Кабирский цикл (сборник) - Олди Генри Лайон (е книги .TXT) 📗
— Нельзя! — неожиданно отрезал оправившийся Дзюттэ. — По-нормальному — нельзя. Не доросли они еще — по-нормальному! Не проливать крови — почему? Всегда проливали — и ничего, а теперь вдруг нельзя?! Ритуалы — вещь красивая, но зачем? Ради чего?! Жили без ритуалов — глядишь, и сейчас проживем! Ты об этом подумал, Единорог?!
Я промолчал.
— А так — никаких «почему»! — продолжал между тем Обломок. Есть Пресветлый Меч — и пусть кто-нибудь усомнится! Они, в общем, и не сомневаются… И есть Ближние Его — видите, как блестят? Видите, что умеют? Видите, как с ними обращаются?! Хотите стать такими же? Еще бы — конечно, хотят! А если хотите — внимайте слову Его, изреченному посредством пророка…

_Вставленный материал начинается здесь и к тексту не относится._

-- ==== Sys2Proof/Machine/Flags.lean ====
section
/-! DEFINITION. Arithmetic flags and counts (R92, R93): what a command gathers as it computes, and what its record and
its context's counters receive. -/

namespace Sys2Proof.Machine

open Sys2Proof

/-- The flags of R92 and the counts of R93 that a command has gathered. -/
structure Tally where
  sat : Bool
  ovf : Bool
  nan : Bool
  poison : Bool
  vanish : Bool
  iround : Bool
  nTrunc : Nat
  nVanish : Nat
  nZero : Nat
  nPoison : Nat
  nSat : Nat
  nNan : Nat
  nIround : Nat
deriving DecidableEq, Repr

def Tally.zero : Tally :=
  { sat := false, ovf := false, nan := false, poison := false, vanish := false, iround := false, nTrunc := 0,
    nVanish := 0, nZero := 0, nPoison := 0, nSat := 0, nNan := 0, nIround := 0 }

/-- Both tallies together. -/
def Tally.add (a b : Tally) : Tally :=
  { sat := a.sat || b.sat, ovf := a.ovf || b.ovf, nan := a.nan || b.nan, poison := a.poison || b.poison,
    vanish := a.vanish || b.vanish, iround := a.iround || b.iround, nTrunc := a.nTrunc + b.nTrunc,
    nVanish := a.nVanish + b.nVanish, nZero := a.nZero + b.nZero, nPoison := a.nPoison + b.nPoison,
    nSat := a.nSat + b.nSat, nNan := a.nNan + b.nNan, nIround := a.nIround + b.nIround }

/-- `AFLAGS` (R92). -/
def Tally.aflags (t : Tally) : Nat :=
  b2n t.sat + 2 * b2n t.ovf + 4 * b2n t.nan + 8 * b2n t.poison + 16 * b2n t.vanish + 32 * b2n t.iround

/-- The counts in the order of R94. -/
def Tally.counts (t : Tally) : List Nat :=
  [t.nTrunc, t.nVanish, t.nZero, t.nPoison, t.nSat, t.nNan, t.nIround]

/-- What stored results contribute. -/
def Stored.tally (x : Stored) : Tally := { Tally.zero with sat := x.sat, nan := x.nan, nSat := x.events }

/-- Flags only, as a conversion that R93 does not count gives them. -/
def Tally.flagsOnly (t : Tally) : Tally :=
  { Tally.zero with sat := t.sat, ovf := t.ovf, nan := t.nan, poison := t.poison, vanish := t.vanish, iround := t.iround }

/-- End a command with its tally. -/
def finishT (c q : Nat) (st : Status) (dw : List Nat) (t : Tally) (s : State) : State :=
  finishA c q st dw t.aflags t.counts s

/-- The work of a data command as its operands and the state give it: the cells it reads, the bits it writes, its bank
accesses (R272), its detail words, its tally, and how many free values it uses. -/
structure Work where
  rd : List CellAt
  wrs : List Wr
  accs : List BankAcc
  dw : List Nat
  t : Tally
  free : Nat

def Work.none : Work := { rd := [], wrs := [], accs := [], dw := [], t := .zero, free := 0 }

/-- Count a use of free values. -/
def useFree (n : Nat) (s : State) : State := { s with env := { s.env with free := s.env.free + n } }

/-- Do a command's work: if every access succeeds its bits are written, `more` follows, and it ends OK; otherwise it ends
as the failure says (R145, R270, R354). -/
def Work.run (w : Work) (c q : Nat) (more : State → State) (s : State) : State :=
  runCmd c q w.rd w.wrs w.accs (fun t => finishT c q .ok w.dw w.t (more (useFree w.free t))) s

end Sys2Proof.Machine
end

— Ковыряги! — не выдержал я.
Злиться на Обломка и моих друзей я уже не мог — тем более, что, похоже, они были правы.
— Да, Ковыряги! — гордо заявил Дзюттэ, и мне послышалась в его голосе даже некоторая обидчивость, чего раньше за Дзю не водилось. — Меня так местные прозвали. И означает это: «Тот, кто видит суть вещей». Вот так, Пресветлый!
— Тот, кто доковырялся до сути, — ехидно уточнил Сай, но Дзю оставил его реплику без внимания.
Вот что значит — пророк… прежде он Саю не спустил бы!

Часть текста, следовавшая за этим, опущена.